J’ai lu aujourd’hui, pour la première fois, dans son entier, la « Déclaration d’indépendance américaine, » dont nous avons entendu tant parler, le monde, toi et moi. Je l’ai lue dans la salle même où elle a été signée ; il faut que tu la lises aussi, c’est-à-dire ce qui concerne son principe fondamental, sur lequel reposent la liberté et les droits de l’humanité dans le Nouveau-Monde :

« Lorsque le cours des événements amène pour une nation la nécessité de rompre les liens politiques qui l’unissaient à un autre peuple et à se placer parmi les puissances de la terre, au point de vue particulier que la nature et les lois du maître de la nature lui assignent, alors une estime convenable pour le jugement de l’espèce humaine exige que cette nation déclare les raisons qui lui ont fait prendre cette pénible détermination.

« Nous considérons comme évidentes par elles-mêmes les vérités qui suivent : Tous les hommes ont été créés égaux. Leur Créateur les a dotés de certains droits imprescriptibles, au nombre desquels se trouvent la vie, la liberté et la recherche du bonheur.
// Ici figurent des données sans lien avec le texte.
-- ==== Sys2Proof/Machine/Step.lean ====
section
/-!
DEFINITION. The fixed names of the machine's step and of the placing of its next instruction.
-/

namespace Sys2Proof.Machine

/-- `step()` (spec/40_execution_engine.md R114). -/
def step (s : State) : Host.Outcome State Fault Refusal := stepEngine s

/-- `s` with the instruction whose bits are `w` (every bit from `nbits` on being 0) where the next step fetches. -/
def State.withFetchWord (s : State) (nbits w : Nat) : State := placeWord s (BitVec.ofNat 16 (w % 2 ^ nbits))

end Sys2Proof.Machine
end

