theorem Simulation.step (hR : Simulation R) (h : R s s') (ht : step s = .next t) :
    ∃ t', Machine.step s' = .next t' ∧ R t t' := by
  have hstate := hR.state h
  cases hs : s.state with
  | paused =>
    cases (step_of_paused hs).symm.trans ht
    exact ⟨s', step_of_paused (hstate.trans hs), h⟩
  | halted k =>
    cases (step_of_halted hs).symm.trans ht
    exact ⟨s', step_of_halted (hstate.trans hs), h⟩
  | blocked x =>
    rw [step_of_blocked_eq_exec hs] at ht
    rw [step_of_blocked_eq_exec (hstate.trans hs)]
    exact hR.exec h ht
  | running | drawPending | clearPending =>
    have hf : s.state.fetches = true := by rw [hs]; rfl
    have hf' : s'.state.fetches = true := by rw [hstate]; exact hf
    have hpc : s'.pc.toNat = s.pc.toNat := congrArg BitVec.toNat (hR.pc h)
    have hw := congrArg decodeWord (hR.fetchWord h)
    by_cases hp : s.pc.toNat + 1 < 4096
    · cases hd : decodeWord (Machine.fetchWord s) with
      | error r =>
        cases (step_of_illegal hf hp hd).symm.trans ht
        exact ⟨_, step_of_illegal hf' (by omega) (hw.trans hd), hR.setState h _⟩
      | ok i =>
        rw [step_of_legal hf hp hd] at ht
        rw [step_of_legal hf' (by omega) (hw.trans hd)]
        exact hR.exec (hR.setState h .running) ht
    · cases (step_of_pc hf (by omega)).symm.trans ht
      exact ⟨_, step_of_pc hf' (by omega), hR.setState h _⟩

end

/-! ## ST and SAVED (R29, R38) -/

/-- The states differ in ST and SAVED at most. -/
def AlikeButStAndSaved (s s' : State) : Prop := ∃ b e, s' = { s with st := b, saved := e }

theorem simulation_stAndSaved : Simulation AlikeButStAndSaved where
  state := by rintro _ _ ⟨b, e, rfl⟩; rfl
  pc := by rintro _ _ ⟨b, e, rfl⟩; rfl
  memory := by rintro _ _ ⟨b, e, rfl⟩; rfl
  stop := by rintro s _ ⟨b, e, rfl⟩ i; cases i <;> rfl
  setState := by rintro _ _ ⟨b, e, rfl⟩ _; exact ⟨b, e, rfl⟩
  result := by rintro s _ ⟨b, e, rfl⟩ i -; cases i <;> exact ⟨_, _, rfl⟩

/-- Settles O43: no instruction's decisions or results read ST or SAVED. -/
theorem soundTimerAndSavedAreUnobservable : Obligations.SoundTimerAndSavedAreUnobservable := by
  intro s t b e ht
  obtain ⟨_, ht', b', e', rfl⟩ := simulation_stAndSaved.step ⟨b, e, rfl⟩ ht
  exact ⟨_, ht', rfl⟩

/-! ## Stale stack entries (R26) -/

/-- The states differ in stack entries at SP or above at most. -/
def AlikeBelowSp (s s' : State) : Prop :=
  ∃ stack, s' = { s with stack := stack } ∧ ∀ k : Fin 16, k.val < s.sp.val → s'.entry k = s.entry k

/-- A call pushes at SP; with a full stack there is no such entry. -/
theorem entry_result_call {s : State} (nnn : Addr12) (k : Fin 16) :
    (result (.call nnn) s).entry k = if k.val = s.sp.val then s.pc else s.entry k := by
  simp only [result, State.entry, State.jump_stack, Vector.getElem_setIfInBounds, eq_comm]
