-- ==== Sys2Proof/Machine/Operands.lean ====
section
/-! DEFINITION. The operand forms: CPU-A's addressing modes (30_encoding.md R106 to R118) and CPU-B's operand and
location forms (44_cpub_arith_logic.md R371, R380, R404). -/

namespace Sys2Proof.Machine

/-- The pointer in page zero that starts at `z`, its second byte within page zero (R113, R114, R80). -/
def State.zpPointer (s : State) (z : Byte) : Word := word (s.read (zext16 (z + 1))) (s.read (zext16 z))

/-- The effective address of a mode (R109 to R116). -/
def State.ea (s : State) : AddrMode → Word
  | .zp z => zext16 z
  | .zpx z => zext16 (z + s.cpuA.x)
  | .zpy z => zext16 (z + s.cpuA.y)
  | .abs nn => nn
  | .absx nn => nn + zext16 s.cpuA.x
  | .absy nn => nn + zext16 s.cpuA.y
  | .indx z => s.zpPointer (z + s.cpuA.x)
  | .indy z => s.zpPointer z + zext16 s.cpuA.y

/-- The operand `M` of CPU-A (R201). -/
def State.operand (s : State) : AOperand → Byte
  | .imm n => n
  | .mem m => s.read (s.ea m)

/-- The operand `v` of CPU-A's shifts and rotates (R219). -/
def State.target (s : State) : ATarget → Byte
  | .acc => s.cpuA.a
  | .mem m => s.read (s.ea m)

/-- The result of a shift or rotate written back (R219, R203). -/
def State.setTarget (s : State) (t : ATarget) (v : Byte) : State :=
  match t with
  | .acc => s.setA v
  | .mem m => s.write (s.ea m) v

/-- The second operand `m` of CPU-B's accumulator operations (R371). -/
def State.src8 (s : State) : Src8 → Byte
  | .reg r => s.reg r
  | .imm n => n
  | .hl => s.read s.hl
  | .idx i d => s.read (s.indexed i d)

/-- The 8-bit location of INC, DEC and the CB family (R380, R404), read. -/
def State.loc8 (s : State) : Loc8 → Byte
  | .reg r => s.reg r
  | .hl => s.read s.hl
  | .idx i d => s.read (s.indexed i d)

/-- The same location written. -/
def State.setLoc8 (s : State) (v : Loc8) (r : Byte) : State :=
  match v with
  | .reg q => s.setReg q r
  | .hl => s.write s.hl r
  | .idx i d => s.write (s.indexed i d) r

/-- The memory address that a location form writes, if it is a memory form. -/
def State.loc8Addr (s : State) : Loc8 → Option Word
  | .reg _ => none
  | .hl => some s.hl
  | .idx i d => some (s.indexed i d)

/-- The conditions of JP, CALL and RET (R450). -/
def State.cond (s : State) : Cond → Bool
  | .nz => !bit s.cpuB.main.f 6
  | .z => bit s.cpuB.main.f 6
  | .nc => !bit s.cpuB.main.f 0
  | .c => bit s.cpuB.main.f 0
  | .po => !bit s.cpuB.main.f 2
  | .pe => bit s.cpuB.main.f 2
  | .p => !bit s.cpuB.main.f 7
  | .m => bit s.cpuB.main.f 7

/-- The conditions of JR (R450). -/
def State.jrCond (s : State) : JrCond → Bool
  | .nz => !bit s.cpuB.main.f 6
  | .z => bit s.cpuB.main.f 6
  | .nc => !bit s.cpuB.main.f 0
  | .c => bit s.cpuB.main.f 0

end Sys2Proof.Machine
end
C’est pour assurer ces droits qu’ont été fondés des gouvernements dont l’autorité légale est appuyée sur le consentement des gouvernés ; n’importe le moment où la forme du gouvernement devient destructive de son but, le peuple a le droit de le changer, d’en établir un nouveau en la forme qui lui paraît la plus utile pour sa sécurité et son bonheur. »

Vient ensuite l’énumération des griefs des colonies américaines contre le gouvernement anglais, et qui les décident à s’administrer elles-mêmes. Les colonies qui formèrent ainsi une alliance politique étaient au nombre de treize. Jefferson (avec le concours de Thomas Payne) fut l’auteur de cette déclaration, adoptée par le Congrès américain le 4 juillet 1776. C’est à l’aurore d’une époque nouvelle qu’elle naquit, à une époque de grandes pensées, de grandes luttes qu’elle fut annoncée au monde ; c’est pendant une guerre ardente avec l’Angleterre, et dont l’issue était encore incertaine, que cette déclaration d’indépendance fut écrite et signée ; c’est la veille d’une grande bataille qu’elle fut lue à l’armée républicaine. Ainsi l’a voulu son illustre chef, le général Washington.
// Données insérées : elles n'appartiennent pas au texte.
-- ==== Sys2Proof/Machine/CpuBBlock.lean ====
section
/-! DEFINITION. CPU-B's block transfer and block search (43_cpub_load_exchange.md R341 to R348). The repeating forms do one
iteration per step (D23). -/

namespace Sys2Proof.Machine

/-- One transfer, `HL` and `DE` stepped by `step` (R341, R343). -/
def State.blockMove (s : State) (step : Word) : State :=
  let t := s.write s.de (s.read s.hl)
  let t := ((t.setHl (s.hl + step)).setDe (s.de + step)).setBc (s.bc - 1)
  t.setFlags { s.flags with h := false, n := false, pv := s.bc - 1 != 0 }

/-- One comparison, `HL` stepped by `step` (R345, R347): `A` and C are kept. -/
def State.blockCompare (s : State) (step : Word) : State :=
  let m := s.read s.hl
  let a := s.reg .a
  let t := (s.setHl (s.hl + step)).setBc (s.bc - 1)
  t.setFlags { s.flags.sz (a - m) with
    h := decide (a.toNat % 16 < m.toNat % 16), pv := s.bc - 1 != 0, n := true }

/-- The repeat test of LDIR and LDDR (R342). -/
def State.moreBytes (s : State) : Bool := s.bc != 0

/-- The repeat test of CPIR and CPDR (R346). -/
def State.moreSearch (s : State) : Bool := s.bc != 0 && !s.flags.z

/-- LDI (R341). -/
def execBLdi (s : State) : Result := runB .bLdi (fun s => s.blockMove 1) s

/-- LDIR (R342). -/
def execBLdir (s : State) : Result := repeatB .bLdir (fun s => s.blockMove 1) State.moreBytes s

/-- LDD (R343). -/
def execBLdd (s : State) : Result := runB .bLdd (fun s => s.blockMove (-1)) s

/-- LDDR (R344). -/
def execBLddr (s : State) : Result := repeatB .bLddr (fun s => s.blockMove (-1)) State.moreBytes s

/-- CPI (R345). -/
def execBCpi (s : State) : Result := runB .bCpi (fun s => s.blockCompare 1) s

/-- CPIR (R346). -/
def execBCpir (s : State) : Result := repeatB .bCpir (fun s => s.blockCompare 1) State.moreSearch s

/-- CPD (R347). -/
def execBCpd (s : State) : Result := runB .bCpd (fun s => s.blockCompare (-1)) s

/-- CPDR (R348). -/
def execBCpdr (s : State) : Result := repeatB .bCpdr (fun s => s.blockCompare (-1)) State.moreSearch s

end Sys2Proof.Machine
end

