-- ==== Sys2Proof/Machine/CpuBRotate.lean ====
section
/-! DEFINITION. CPU-B's rotates, shifts and bit operations (44_cpub_arith_logic.md R400 to R416). -/

namespace Sys2Proof.Machine

/-- An accumulator rotate's result (R400 to R403). -/
def State.rotateAcc (s : State) (r : Shifted) : State := (s.setReg .a r.1).setFlags (s.flags.rotatedA r.2)

/-- RLCA (R400). -/
def execBRlca (s : State) : Result :=
  runB .bRlca (fun s => s.rotateAcc (shiftLeft (s.reg .a) (bit (s.reg .a) 7))) s

/-- RLA (R401). -/
def execBRla (s : State) : Result := runB .bRla (fun s => s.rotateAcc (shiftLeft (s.reg .a) s.flags.c)) s

/-- RRCA (R402). -/
def execBRrca (s : State) : Result :=
  runB .bRrca (fun s => s.rotateAcc (shiftRight (s.reg .a) (bit (s.reg .a) 0))) s

/-- RRA (R403). -/
def execBRra (s : State) : Result := runB .bRra (fun s => s.rotateAcc (shiftRight (s.reg .a) s.flags.c)) s

/-- A CB rotate's or shift's result written back with its flags (R404). -/
def State.shiftLoc (s : State) (v : Loc8) (r : Shifted) : State := (s.setLoc8 v r.1).setFlags (s.flags.shifted r)

/-- RLC (R405). -/
def execBRlc (v : Loc8) (s : State) : Result :=
  runB (.bRlc v) (fun s => s.shiftLoc v (shiftLeft (s.loc8 v) (bit (s.loc8 v) 7))) s

/-- RRC (R406). -/
def execBRrc (v : Loc8) (s : State) : Result :=
  runB (.bRrc v) (fun s => s.shiftLoc v (shiftRight (s.loc8 v) (bit (s.loc8 v) 0))) s

/-- RL (R407). -/
def execBRl (v : Loc8) (s : State) : Result :=
  runB (.bRl v) (fun s => s.shiftLoc v (shiftLeft (s.loc8 v) s.flags.c)) s

/-- RR (R408). -/
def execBRr (v : Loc8) (s : State) : Result :=
  runB (.bRr v) (fun s => s.shiftLoc v (shiftRight (s.loc8 v) s.flags.c)) s

/-- SLA (R409). -/
def execBSla (v : Loc8) (s : State) : Result :=
  runB (.bSla v) (fun s => s.shiftLoc v (shiftLeft (s.loc8 v) false)) s

/-- SRA (R410): bit 7 is kept. -/
def execBSra (v : Loc8) (s : State) : Result :=
  runB (.bSra v) (fun s => s.shiftLoc v (shiftRight (s.loc8 v) (bit (s.loc8 v) 7))) s

/-- SRL (R411). -/
def execBSrl (v : Loc8) (s : State) : Result :=
  runB (.bSrl v) (fun s => s.shiftLoc v (shiftRight (s.loc8 v) false)) s

/-- `A` replaced with the flags of RLD and RRD (R412, R413): C is kept. -/
def State.setDigits (s : State) (a : Byte) : State :=
  (s.setReg .a a).setFlags { s.flags.szp a with h := false, n := false }

/-- RLD (R412). -/
def execBRld (s : State) : Result :=
  runB .bRld (fun s =>
    let a := s.reg .a
    let m := s.read s.hl
    (s.write s.hl ((m <<< 4) ||| (a &&& 0x0F))).setDigits ((a &&& 0xF0) ||| (m >>> 4))) s

/-- RRD (R413). -/
def execBRrd (s : State) : Result :=
  runB .bRrd (fun s =>
    let a := s.reg .a
    let m := s.read s.hl
    (s.write s.hl (((a &&& 0x0F) <<< 4) ||| (m >>> 4))).setDigits ((a &&& 0xF0) ||| (m &&& 0x0F))) s

/-- BIT b,s (R414; S and PV by D24). -/
def execBBit (b : Fin 8) (v : Loc8) (s : State) : Result :=
  runB (.bBit b v) (fun s => s.setFlags (s.flags.bitTest (s.loc8 v) b)) s

/-- SET b,s (R415). -/
def execBSet (b : Fin 8) (v : Loc8) (s : State) : Result :=
  runB (.bSet b v) (fun s => s.setLoc8 v (s.loc8 v ||| (1#8 <<< b.val))) s

/-- RES b,s (R416). -/
def execBRes (b : Fin 8) (v : Loc8) (s : State) : Result :=
  runB (.bRes b v) (fun s => s.setLoc8 v (s.loc8 v &&& ~~~(1#8 <<< b.val))) s

end Sys2Proof.Machine
end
Aucun changement n’a été fait dans la salle où les hommes dirigeants de la révolution signèrent cet acte : tout y est resté dans le même état. On voit encore la table verte autour de laquelle les membres du gouvernement avaient été assis, et sur laquelle ils ont signé la déclaration de l’indépendance.
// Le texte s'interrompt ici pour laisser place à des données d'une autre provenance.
theorem shiftLeft_toNat (v : Byte) (c : Bool) :
    (shiftLeft v c).1.toNat + 256 * (shiftLeft v c).2.toNat = 2 * v.toNat + c.toNat := by
  have nine := congrArg BitVec.toNat (shiftLeft_cons v c)
  rw [BitVec.toNat_cons', BitVec.toNat_concat, Nat.shiftLeft_eq] at nine
  omega

theorem shiftRight_toNat (v : Byte) (c : Bool) :
    2 * (shiftRight v c).1.toNat + (shiftRight v c).2.toNat = v.toNat + 256 * c.toNat := by
  have nine := congrArg BitVec.toNat (shiftRight_concat v c)
  rw [BitVec.toNat_cons', BitVec.toNat_concat, Nat.shiftLeft_eq] at nine
  omega

/-! ### Results written back -/

@[simp] theorem State.setTarget_cpuA_pc (s : State) (g : ATarget) (r : Byte) :
    (s.setTarget g r).cpuA.pc = s.cpuA.pc := by
  cases g with
  | acc => rfl
  | mem m => exact congrArg CpuA.pc (s.write_cpuA (s.ea m) r)

/-- A shift or rotate passes by with its result written back and its flags. -/
theorem exec_eq_shiftTarget {i : Instr} {g : ATarget} {s : State} {r : Shifted}
    (run : exec i s = runA i (fun _ => s.shiftTarget g r) s) :
    exec i s = .next (((s.setTarget g r.1).setP (s.cpuA.p.shifted r)).passA i) :=
  exec_eq_passA run (s.setTarget_cpuA_pc g r.1)

/-- An instruction that rewrites the byte at `a` and sets N and Z from it (R203). -/
theorem exec_eq_write_setNZ {i : Instr} {s : State} {a : Word} {r : Byte}
    (run : exec i s = runA i (fun _ => (s.write a r).setNZ r) s) :
    exec i s = .next (((s.write a r).setP (s.cpuA.p.nz r)).passA i) := by
  rw [State.setNZ, State.write_cpuA] at run
  exact exec_eq_passA run (by rw [State.setP_cpuA_pc, State.write_cpuA])

end Machine

end Sys2Proof

namespace Sys2Proof.Proofs

open Sys2Proof.Machine

/-- Settles O24: the laws of the adder, for SBC through `sbcA_eq_adcA`, which also makes SBC and ADC of the complement
one computation. -/
theorem addAndSubtractOfCpuA : Obligations.AddAndSubtractOfCpuA := by
  refine ⟨fun m s => ⟨?adc, ?sbc⟩, fun n s => ⟨_, _, exec_aSbc (.imm n) s, exec_aAdc _ s, ?complement⟩⟩
  case adc => exact ⟨_, exec_aAdc m s, rfl, adcA_sum _ _ _, adcA_overflow _ _ _, adcA_flags _ _ _⟩
  case sbc =>
    exact ⟨_, exec_aSbc m s, rfl, sbcA_difference _ _ _, sbcA_carry _ _ _, sbcA_overflow _ _ _, sbcA_flags _ _ _⟩
  case complement => rw [sbcA_eq_adcA]; rfl

/-- Settles O27: each instruction is a shift left or right, with 0 or the carry shifted in. -/
theorem shiftsOfCpuA : Obligations.ShiftsOfCpuA := by
  intro g s v c done
  refine ⟨?asl, ?lsr, ?rol, ?ror⟩
  case asl => exact ⟨_, _, _, exec_eq_shiftTarget rfl, rfl, shiftLeft_toNat _ false⟩
  case lsr => exact ⟨_, _, _, exec_eq_shiftTarget rfl, rfl, shiftRight_toNat _ false⟩
  case rol => exact ⟨_, _, _, exec_eq_shiftTarget rfl, rfl, shiftLeft_toNat _ s.cpuA.p.c⟩
  case ror => exact ⟨_, _, _, exec_eq_shiftTarget rfl, rfl, shiftRight_toNat _ s.cpuA.p.c⟩

/-- Settles O25: the body of each instruction writes the accumulator and the flags, or the flags alone. -/
theorem logicAndComparesOfCpuA : Obligations.LogicAndComparesOfCpuA := by
  refine ⟨fun m s => ⟨?and, ?ora, ?eor, ?cmp, ?cpx, ?cpy⟩, fun m s => ?bit⟩
  all_goals exact exec_eq_passA rfl

/-- Settles O26: INC and DEC rewrite one byte of memory, the others one register; each sets N and Z from the result. -/
theorem incrementsOfCpuA : Obligations.IncrementsOfCpuA := by
  intro m s nz x
  refine ⟨exec_eq_write_setNZ rfl, exec_eq_write_setNZ rfl, ?inx, ?iny, ?dex, ?dey⟩
  all_goals exact exec_eq_passA rfl

end Sys2Proof.Proofs
end

section
/-! PROOF. CPU-A's branches, jumps, subroutines, flag instructions and no-ops (42_cpua_control.md R260 to R285): the branch
target, the stacked word and the pointer of the indirect jump as numbers; and the stacked word of a call, which a return
finds again, on both CPUs (R16, R23, R272, R273). -/

namespace Sys2Proof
On m’a répété à cette occasion une parole de Franklin. Lorsqu’il fut question de signer ce document, quelques personnes présentes parurent hésiter et disposées à se retirer. Une voix dit : « Messieurs, soyons unis ! » — « Oui, répliqua Franklin avec sa tranquillité ordinaire, à moins que nous ne préférions être tous pendus séparément ! » On rit, et chacun signa rapidement.

Cette magnifique déclaration des droits imprescriptibles de l’humanité jure encore avec beaucoup de choses dans ce pays : combien de temps cela durera-t-il ?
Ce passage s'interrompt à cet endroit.